Сердце подпрыгнуло в груди, между рёбер больно кольнуло, и Лиза остановилась на минуту, чтобы отдышаться. В груди разверзлась бездонная чёрная дыра, горло будто сдавили тисками, и ей понадобилось какое-то время, чтобы прийти в себя. Вспоминать о первом дне войны до сих пор было больно и страшно. Страшнее, чем воевать на передовой.
Лиза давно уже провела черту в своей жизни, отделив "до" и "после", всеми силами пытаясь вытеснить воспоминания о "до". Но порой они врывались в сознание настырными непрошеными гостями и принимались раздирать её на части, а она ничего не могла с этим поделать, потому что они составляли часть её жизни. Потому что тогда, в тот роковой день она родилась заново - без своего на то желания. Наивная романтическая девчонка по имени Лиза Левицкая, молодая жена Вадима Левицкого, погибла 22 июня 1941 года, а на её место пришла лейтенант Елизавета Фабиш - молчаливая женщина с жёстким взглядом и не терпящим возражений, твёрдым и холодным, как сталь, характером.
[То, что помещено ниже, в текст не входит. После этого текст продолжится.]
-- ==== Sys2Proof/Config.lean ====
section
/-! DEFINITION. What an implementation fixes and what the spec leaves open. Every constant here is opaque: nothing
in Lean can evaluate it, so a statement about the model holds for every value of it. -/

namespace Sys2Proof.Config

/-- The module's serial number, fixed per part (R52); read modulo 2^64. -/
opaque serial : Nat

/-- The silicon stepping, fixed per part (R52); read modulo 2^8. -/
opaque stepping : Nat

/-- SHA-384 (FIPS 180-4) of a byte string as 48 bytes; uninterpreted (assumption 4). -/
opaque sha384 : List Byte → List Byte

/-- The bytes of the normalised session key over which the bucket is computed (R250): the spec does not give its
layout (assumption 12). Arguments: domain, IP version, protocol, lower and upper (address, port). -/
opaque sessionKeyBytes : Nat → Nat → Nat → List Byte × Nat → List Byte × Nat → List Byte

/-- Whether the recirculation input of FP15 is full with `n` frames waiting (R212): the spec gives it no capacity. -/
opaque recircFull : Nat → Bool

/-- The slot position `t` in REPLAY_FAIL (R323), drawn per event: the model keeps no slot count. -/
opaque replaySlot : Nat → Nat

/-- The buffer index in BUFFER_ECC (R323): which pointer a stack holds is not stated. -/
opaque bufferIndex : Nat → Nat

/-- The random link fingerprint that a training master draws (R154), per draw. -/
opaque fingerprint : Nat → Nat

/-- The adapted coefficients of a PHY when a retained-training record is refreshed (R153), per refresh. -/
opaque coefficients : Nat → Nat

/-- The module base MAC (R730), fixed per module; read modulo 2^48. -/
opaque baseMac : Nat

/-- The magnitude of the servo's correction in 2⁻⁴⁴ (R382), per update: the spec gives its limit and its direction. -/
opaque servo : Nat → Nat

/-- The crystal's relative frequency error C in 2⁻³² (R393) as measured before a Night, per measurement. -/
opaque crystal : Nat → Int

/-- The value of a retry token (R88: opaque), per token issued; the device avoids 0. -/
opaque token : Nat → Nat

/-- Destination of a published TRDP telegram (R476): MAC and IPv4 address, by domain and ComId. The spec gives a target no address. -/
opaque pdDest : Nat → Nat → Nat × Nat

/-- The time of an MVB basic period kept for message-data and supervisory polls (R419), in ns; the spec gives no figure. -/
opaque mvbKept : Nat

/-- AES-256-CMAC of a byte string under a key, 16 bytes; uninterpreted (assumption 4). -/
opaque cmac : List Byte → List Byte → List Byte

/-- The hardware-unique key (R531), fixed per module. -/
opaque huk : List Byte

/-- RFC 5649 wrap of a key under a wrapping key: 40 or 56 bytes; uninterpreted (assumption 4). -/
opaque wrap : List Byte → List Byte → List Byte

/-- RFC 5649 unwrap: the key, or none where the integrity check fails; uninterpreted (assumption 4). -/
opaque unwrap : List Byte → List Byte → Option (List Byte)

/-- Public point of a P-384 private key: 96 bytes, X then Y; uninterpreted (assumption 4). -/
opaque p384Public : List Byte → List Byte

/-- An ECDSA P-384 signature of a digest, 96 bytes, drawn with a fresh random per signature (assumption 4). -/
opaque ecdsaSign : List Byte → List Byte → Nat → List Byte

/-- ECDSA P-384 verification: public key, digest, signature; uninterpreted (assumption 4). -/
opaque ecdsaVerify : List Byte → List Byte → List Byte → Bool

/-- Bytes from the island's random source (R553, R564, R586), per draw. -/
opaque random : Nat → List Byte

/-- The check value of an ECDSA key from its public point (R539): under which key the CMAC is taken is not stated. -/
opaque kcvPublic : List Byte → List Byte

/-- Bytes that an aborted island request had processed (R561, `DONE_BYTES`), per abort. -/
opaque doneBytes : Nat → Nat

/-- Logovia's certificate chain in slot 0, written at manufacture (R588). -/
opaque factoryChain : List Byte

/-- The leaf public key of a certificate chain (R601); uninterpreted (assumption 4). -/
opaque leafKey : List Byte → List Byte

/-- Busy percentage of a core (R631), per reading and core. -/
opaque coreLoad : Nat → Nat → Nat

/-- The settings of a configuration bundle (R2, R646), by its bytes and the owner hash (empty in BLANK, where the key the bundle itself
carries counts); none where its signature does not verify, it is not built for the KZ9600, or its tables fail a check that a commit of
them would make. How a bundle is encoded is not in the spec (assumption 35). -/
opaque bundleOf : List Byte → List Byte → Option BundleCfg

/-- The image of a loader copy as at manufacture (R643), by copy; the spec gives no content. -/
opaque factoryLoader : Nat → List Byte

/-- Version and security version of the loader as at manufacture, by copy. -/
opaque factoryLoaderVer : Nat → Nat × Nat

/-- An image-area block as at manufacture (R643): 65,536 bytes, by block. -/
opaque factoryImage : Nat → List Byte

/-- Logovia's image key (R582, R646): the P-384 public key, 96 bytes. -/
opaque imageKey : List Byte

/-- Whether a loader image passes the boot ROM's signature check (R582 stage 4, R650); the image's format is not in the spec. -/
opaque loaderSound : List Byte → Bool

/-- Version of the boot ROM (R580), fixed per stepping. -/
opaque romVersion : Nat

/-- The bytes of a settings generation, over which kind 10 records take their SHA-384 (R580): the format is not in the spec. By format and
generation. -/
opaque settingsBytes : Nat → Nat → List Byte

/-- What a measured boot meets that follows from a command or from a fault (assumption 33): free values, per boot. -/
opaque bootInput : Nat → BootInput

/-- The time that a change of the power state took (R520, `TRANSITION_US`), per change. -/
opaque transitionUs : Nat → Nat

/-- The time from a wake to forwarding (R520, `FORWARD_US`), per wake. -/
opaque forwardUs : Nat → Nat

/-- Whether a signature verifies under the owner key whose hash the life-cycle record holds (R562, R563): owner hash, digest, signature. How the
device comes by the key itself is not stated (assumption 32). -/
opaque ownerVerify : List Byte → List Byte → List Byte → Bool

/-- The tamper sources that are still active (R556), 7 bits, per TAMPER_SET: no row says when a source becomes inactive (assumption 32). -/
opaque tamperActive : Nat → Nat

end Sys2Proof.Config
end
В какой именно момент она изменилась, став такой, Лиза не знала, да и не хотела знать. Однако злость начала разгораться в ней ещё тогда, в Бресте, когда вслед за супругом на её глазах погибла и сестра. Штурм продолжался долго, и Лиза сражалась наравне с мужчинами, до последнего защищая Брест, а когда немцы всё-таки взяли крепость, успела укрыться вместе с Лидой в подвале одного из уцелевших домов. Уходить вместе с другими женщинами и детьми она просто отказалась.
- Я не буду позорно бежать, - заявила она, глядя в глаза командиру. - Я не пойду добровольно к ним. Чтобы меня пленить, им сперва придётся меня убить.
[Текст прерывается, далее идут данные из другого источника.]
-- ==== Sys2Proof/Machine/PortCmds.lean ====
section
/-! DEFINITION. Commands of group 0x02 (R174 to R181) and the rows of the ports and the PSE (R148 to R172, R723). -/

namespace Sys2Proof.Machine

/-! ### Commands -/

/-- PORT_GET_STATUS (R174). -/
def specPortGetStatus : CmdSpec := {
  opcode := 0x0200, badLen := lenIs 1,
  body := fun s _ p =>
    let pt := u p 0 1
    let r := portRun s pt
    let c := portCfg s pt
    let rec_ : Bool := match r.train with
      | some t => (recordBad s pt t).isNone
      | none => false
    checked [chkSup (pt > 32) 0] fun _ =>
      .done {
        st := s
        payload := le 1 pt ++ le 1 c.admin ++ le 1 r.oper ++ le 1 r.speed ++ le 1 (modeCode s pt) ++
          le 1 (if isT1 s pt then c.role else 0xFF) ++
          le 1 (b2n (r.oper == 3 && bit c.flags 0 && r.partnerEee) + 2 * b2n r.partnerEee + 4 * b2n (r.oper == 3 && r.how == 1) +
            8 * b2n rec_ + 16 * b2n (holdsTokens s (16 + pt) && reservedCode s (16 + pt))) ++ zeros 1 ++ le 8 r.since } }

/-- The state with the settings of port `p` changed. -/
def setPortCfg (s : State) (p : Nat) (c : PortCfg) : State := s.modPorts fun x => { x with cfg := { x.cfg with ports := x.cfg.ports.set p c } }

/-- A change of `ADMIN` (R161, R164). -/
def applyAdmin (s : State) (p was now : Nat) : State :=
  if was = now then s
  else if now = 0 then stopPort s p 0 0
  else if was = 0 then startPort s p 0
  else if now = 2 then
    let o := (portRun s p).oper
    if 1 ≤ o ∧ o ≤ 3 ∧ !zenithAt s p then tc10Sleep s p 0 false else s
  else if (portRun s p).oper = 4 then checkRecord (raiseTc10 (setOper s p 1 0 0 0) p true false) p
  else s

/-- PORT_SET (R149, R152, R160, R161, R175). -/
def specPortSet : CmdSpec := {
  opcode := 0x0201, badLen := lenIs 10,
  body := fun s _ p =>
    let pt := u p 0 1
    let old := portCfg s pt
    let bb := pt ≤ 3
    let admin := u p 1 1
    let mode := if bb then u p 2 1 else old.mode
    let t1 := if bb then decide (mode ≤ 1) else isT1 s pt
    let role := if t1 then u p 3 1 else old.role
    let fec := if bb ∧ mode = 2 then u p 4 1 else old.fec
    let lpi := clampField 6 1 10000 (u p 6 2)
    let age := clampField 8 1 8760 (u p 8 2)
    let c : PortCfg := { admin := admin, mode := mode, role := role, fec := fec, flags := u p 5 1 % 8, lpiIdleUs := lpi.val, maxAgeH := age.val }
    let s1 := setPortCfg s pt c
    checked [chkSup (pt > 31) 0, chkSup (admin > 2) 1, chkSup (bb && mode > 3) 2, chkSup (t1 && role > 1) 3,
        chkSup (bb && mode == 2 && fec > 2) 4, chkConf (admin = 2 && !t1) 1, chkConf (mode != old.mode && old.admin != 0) 2,
        chkPol (mode != old.mode && (portRuleBad s1 pt).isSome) 2, chkPol (bit c.flags 0 && zenithAt s pt) 5] fun _ =>
      let s2 := if mode ≠ old.mode ∨ role ≠ old.role then
          let s2 := dropRecord s1 pt .changed
          if admin = old.admin then retrain s2 pt else s2
        else s1
      let s3 := zenithRecheck (applyAdmin s2 pt old.admin admin)
      .done {
        clamps := lpi.off ++ age.off, st := s3
        payload := le 1 pt ++ le 1 admin ++ le 1 mode ++ le 1 role ++ le 1 fec ++ le 1 c.flags ++ le 2 lpi.val ++ le 2 age.val } }

/-- EDGE_GROUP_SET (R158, R168, R176). -/
def specEdgeGroupSet : CmdSpec := {
  opcode := 0x0202, badLen := lenIs 2,
  body := fun s _ p =>
    let g := u p 0 1
    let ty := u p 1 1
    let ports := (List.range 4).map fun k => 4 + 4 * g + k
    let old := groupType s g
    checked [chkSup (g > 5) 0, chkSup (ty > 3) 1, chkConf (ports.any fun q => (portCfg s q).admin != 0) 0,
        chkConf (g ≤ 3 && ty ≥ 2 && (List.range 4).any fun k => (pseCfg s (4 * g + k)).enable) 1] fun _ =>
      let s1 := s.modPorts fun x => { x with cfg := { x.cfg with groups := x.cfg.groups.set g ty } }
      let s2 := if ty = old then s1 else ports.foldl (fun s q => dropRecord s q .changed) s1
      .done { payload := le 1 g ++ le 1 ty ++ le 1 old, st := zenithRecheck s2 } }

/-- PORT_GET_COUNTERS (R167, R177). -/
def specPortGetCounters : CmdSpec := {
  opcode := 0x0203, badLen := lenIs 2,
  body := fun s _ p =>
    let pt := u p 0 1
    checked [chkSup (pt > 32) 0] fun _ =>
      let c := (portRun s pt).counters
      .done {
        st := if bit (u p 1 1) 0 then modPort s pt fun r => { r with counters := List.replicate 16 0 } else s
        payload := le 1 pt ++ zeros 7 ++ (c.take 4).flatMap (le 8) ++ (c.drop 4).flatMap (le 4) } }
- Отчаянная ты деваха, - вздохнул командир. - Только все мы тут смертники, и выбора жить или умереть у нас нет.
Лиза решительно передёрнула затвор винтовки. В зелёных глазах полыхнул огонь.
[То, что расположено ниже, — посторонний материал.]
/-! ### Nightwatch (R516, R612 to R614, R617) -/

/-- Raise NIGHTWATCH_BITE (R520). -/
def raiseBite (s : State) (stage requester : Nat) : State :=
  let w := s.lode.nw
  raise s 0x97 5 noLevel (srcId 0xF 2)
    (le 1 stage ++ le 1 requester ++ zeros 2 ++ le 4 w.window ++ le 4 (min ((s.time.aon - w.serviced) / 625000) (2 ^ 32 - 1)) ++ le 4 w.bites)

/-- Nightwatch bites (R516, R613, R617, R656). -/
def bite (s : State) : State :=
  let again := s.lode.nw.bitten
  let s1 := s.modLode fun l => { l with nw := { l.nw with bites := wrapAdd 32 l.nw.bites 1, start := s.time.aon, bitten := true } }
  if again then
    let s2 := raiseBite s1 2 0xFF
    let s3 := if s2.upd.stage = 6 then beginFallback s2 2 1 3 else s2
    startModule (dropYoung { s3 with free := s3.free + 4 }) false false 8 [8] (freeBoots s3)
  else match stuckReq s with
  | some b =>
    let s2 := raiseBite (memStuck s1 b) 1 b.1
    let s3 := if b.1 = 5 then loaderRestarts s2 3 else s2
    let s4 := if b.1 = 11 ∧ s3.power.trans.any fun t => t.target ≥ 2 then abandonEntry s3 else s3
    failHealth s4 3
  | none => failHealth (lodestarReset (raiseBite s1 1 0xFF) 0 0xFF) 3

/-- Whether Nightwatch runs (R612, R614): in Day and Dusk, not while Lodestar restarts. -/
def watching (s : State) : Bool := awake s && s.lode.restart.isNone

/-- NIGHTWATCH_SERVICE (R612 to R614): valid at or after the open point of the window; otherwise it bites. -/
def execNightwatchService (s : State) : Host.Outcome State Fault Refusal :=
  if !watching s then .next s else
  let w := s.lode.nw
  let gone := s.time.aon - w.start
  if msCounts w.window * w.openPct ≤ gone * 100 ∧ gone < msCounts w.window then
    .next (s.modLode fun l => { l with nw := { w with
      window := l.cfg.nw.windowMs, openPct := l.cfg.nw.openPct, start := s.time.aon, serviced := s.time.aon, bitten := false
      services := satAdd 32 w.services 1 } })
  else .next (bite s)

/-- NIGHTWATCH_WINDOW_CLOSE (R613): the window ends without a valid service. -/
def execNightwatchWindowClose (s : State) : Host.Outcome State Fault Refusal :=
  if !watching s then .next s
  else .next (bite (s.later (s.lode.nw.start + msCounts s.lode.nw.window - s.time.aon)))

/-! ### Commands of group 0x0A -/

/-- Whether a transition, a pending reset or a firmware activation stands in the way (R102, R522, R563, R653). -/
def powerBusy (s : State) : Bool :=
  s.power.trans.isSome || s.power.duskExit || s.power.resetDue.isSome || s.upd.stage == 4 || s.upd.stage == 7

/-- POWER_STATUS_GET (R521). -/
def specPowerStatusGet : CmdSpec := {
  opcode := 0x0A00, badLen := lenIs 0,
  body := fun s _ _ =>
    let p := s.power
    .done {
      st := s
      payload := le 1 p.state ++ le 1 (b2n (p.trans.isSome || p.duskExit) + 2 * b2n p.pfail + 4 * b2n p.holdupLow + 8 * b2n (intReserved s > 0)) ++
        le 2 p.intTokens ++ le 2 (intUsed s) ++ le 2 (intReserved s) ++ le 2 p.poeTokens ++ le 2 (poeUsed s) ++ le 4 p.inputMv ++ le 4 p.inputMa ++
        le 2 p.holdupMs ++ le 2 p.loadDw ++ le 4 p.wakeDrop ++ zeros 4 ++ le 8 p.since } }

/-- POWER_STATE_SET (R496, R522). -/
def specPowerStateSet : CmdSpec := {
  opcode := 0x0A01, badLen := lenIs 8,
  body := fun s _ p =>
    let t := u p 0 1
    let d := clampField 2 2 10000 (u p 2 2)
    let en := s.power.wake.enable
    checked [
      chkSup (t > 3) 0, { bad := t == s.power.state, status := stConflict, off := 0 },
      chkPol (t ≥ 2 && u p 4 4 != 0x9600DA4C) 4, chkPol ((t == 2 && en % 64 == 0) || (t == 3 && en % 4 == 0)) 0,
      { bad := powerBusy s, status := stBusy }] fun _ =>
      .done {
        clamps := d.off
        st := s.modPow fun p => { p with trans := some { target := t, cause := 0, due := s.time.aon + msCounts d.val } }
        payload := le 1 t ++ le 1 s.power.state ++ le 2 d.val } }

/-- The set of T1 edge ports (R523). -/
def t1Edge (s : State) : Nat := (((List.range 24).map (· + 4)).filter (isT1 s)).foldl (fun m p => m + 2 ^ p) 0

/-- WAKE_SET (R523). -/
def specWakeSet : CmdSpec := {
  opcode := 0x0A02, badLen := lenIs 24,
  body := fun s _ p =>
    let auto := u p 2 1
    let f := u p 3 1 % 8
    let d := clampField 4 1 3600 (u p 4 2)
    let h := clampField 6 0 720 (u p 6 2)
    let a := clampField 16 0 31536000 (u p 16 4)
    let w : WakeCfg := {
      enable := u p 0 1 % 64 + 64, pinMode := u p 1 1 % 16, autoSleep := auto, flags := f, delayS := d.val, darkAfterH := h.val
      tc10Ports := setInter (u p 8 8) (t1Edge s), alarmS := a.val }
    checked [chkSup (auto > 2) 2, chkConf (auto != 0 && f % 4 == 0) 3] fun _ =>
      .done {
        clamps := d.off ++ h.off ++ a.off
        st := s.modPow fun p => { p with wake := w, stored := { p.stored with wake := some w } }
        payload := le 1 w.enable ++ le 1 w.pinMode ++ le 1 auto ++ le 1 f ++ le 2 d.val ++ le 2 h.val ++ le 8 w.tc10Ports ++ le 4 a.val ++ zeros 4 } }

/-- POOL_SET (R171, R505, R509, R524). -/
def specPoolSet : CmdSpec := {
  opcode := 0x0A03, badLen := lenIs 8,
  body := fun s _ p =>
    let w := clampField 0 20 62 (u p 0 2)
    let e := clampField 2 0 (min s.power.poeDecl 960) (u p 2 2)
    let f := u p 4 1 % 2
    let n := 20 * w.val
    checked [chkPol (n < intUsed s && !canShed s n) 0] fun _ =>
      let s1 := s.modPow fun p => { p with intTokens := n, poeTokens := 20 * e.val }
      let shed := shedTo n (shedOrder s1) s1 []
      let off := pseShrink 16 shed.1 0
      let s2 := pseRetry off.1
      .done {
        clamps := w.off ++ e.off
        st := if f = 1 then s2.modPow fun p => { p with stored := { p.stored with internalW := some w.val, poeW := some e.val } } else s2
        payload := le 2 w.val ++ le 2 e.val ++ le 1 f ++ zeros 3 ++ le 2 n ++ le 2 (20 * e.val) ++ le 2 shed.2.length ++ le 2 off.2 } }

/-- ARBITER_GET (R506, R508, R525). -/
def specArbiterGet : CmdSpec := {
  opcode := 0x0A04, bulkOut := true, badLen := lenIs 2,
  body := fun s _ p =>
    let f := u p 0 1
    let c := clampField 1 1 (64 - f) (u p 1 1)
    checked [chkSup (f > 63) 0] fun _ =>
      .done {
        st := s, clamps := c.off
        payload := le 1 f ++ le 1 c.val ++ zeros 2 ++ (List.range c.val).flatMap fun k =>
          let h := tgetD s.power.holds (f + k) {}
          let state := if h.tokens > 0 then (if reservedCode s (f + k) then 2 else 1) else if h.denied then 3 else 0
          le 1 state ++ le 1 (f + k) ++ le 2 h.tokens } }

/-- SUPPLY_SET (R526). -/
def specSupplySet : CmdSpec := {
  opcode := 0x0A05, badLen := lenIs 8,
  body := fun s _ p =>
    let v := clampField 0 8600 100000 (u p 0 4)
    let h := clampField 4 1 50 (u p 4 2)
    let f := u p 6 1 % 2
    let c : SupplyCfg := { pfwMv := v.val, holdupMs := h.val, shed := f = 1 }
    .done {
      clamps := v.off ++ h.off
      st := s.modPow fun p => { p with supply := c, stored := { p.stored with supply := some c } }
      payload := le 4 v.val ++ le 2 h.val ++ le 1 f ++ zeros 1 } }

/-! ### The rows of these commands -/

/-- POWER_STATUS_GET (R521): the command from its source. -/
def execPowerStatusGet (r : Req) (s : State) : Host.Outcome State Fault Refusal := command specPowerStatusGet r s

/-- POWER_STATE_SET (R522): the command from its source. -/
def execPowerStateSet (r : Req) (s : State) : Host.Outcome State Fault Refusal := command specPowerStateSet r s

/-- WAKE_SET (R523): the command from its source. -/
def execWakeSet (r : Req) (s : State) : Host.Outcome State Fault Refusal := command specWakeSet r s

/-- POOL_SET (R524): the command from its source. -/
def execPoolSet (r : Req) (s : State) : Host.Outcome State Fault Refusal := command specPoolSet r s

/-- ARBITER_GET (R525): the command from its source. -/
def execArbiterGet (r : Req) (s : State) : Host.Outcome State Fault Refusal := command specArbiterGet r s

/-- SUPPLY_SET (R526): the command from its source. -/
def execSupplySet (r : Req) (s : State) : Host.Outcome State Fault Refusal := command specSupplySet r s

end Sys2Proof.Machine
end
- Зато есть выбор, как умереть: трусливо, в плену, или как настоящий солдат.
Он тяжело похлопал её по плечу и, повернувшись к солдатам, обвёл их усталым взглядом из-под густых чёрных бровей.
- Держать оборону до последнего. Это приказ.
Они расположились в разрушенных взрывами казармах. Боеспособных солдат оставалось всего шестеро, ещё четырнадцать были ранены. Остальные погибли. Ребята подтащили к окну пулемёт, заправили последнюю ленту на двести пятьдесят патронов и затаились. Лиза зажмурилась на мгновение. В голове обрывками тумана ползали смазанные мысли: господи, не дай умереть, защити, помоги.
Она никогда не верила в бога, но сейчас просто не знала, на кого надеяться и кого просить о помощи. Первые несколько дней их маленький отряд ещё ждал подкрепления, верил, что вот-вот им на подмогу отправят авиацию, артиллерию или танкистов, безостановочно посылали радиозапросы в главный штаб. "Я крепость, жду подкрепления! Я крепость, жду подкрепления!" Но там молчали, будто каждый запрос уходил в вязкую, как трясина, тишину. Воды не было, еды тоже, и они держались из последних сил, но все, как один, знали: сдаваться нельзя. Нельзя выходить с поднятыми руками. И пусть крепость и окружена со всех сторон, они несмотря ни на что верили, что подмога уже в пути.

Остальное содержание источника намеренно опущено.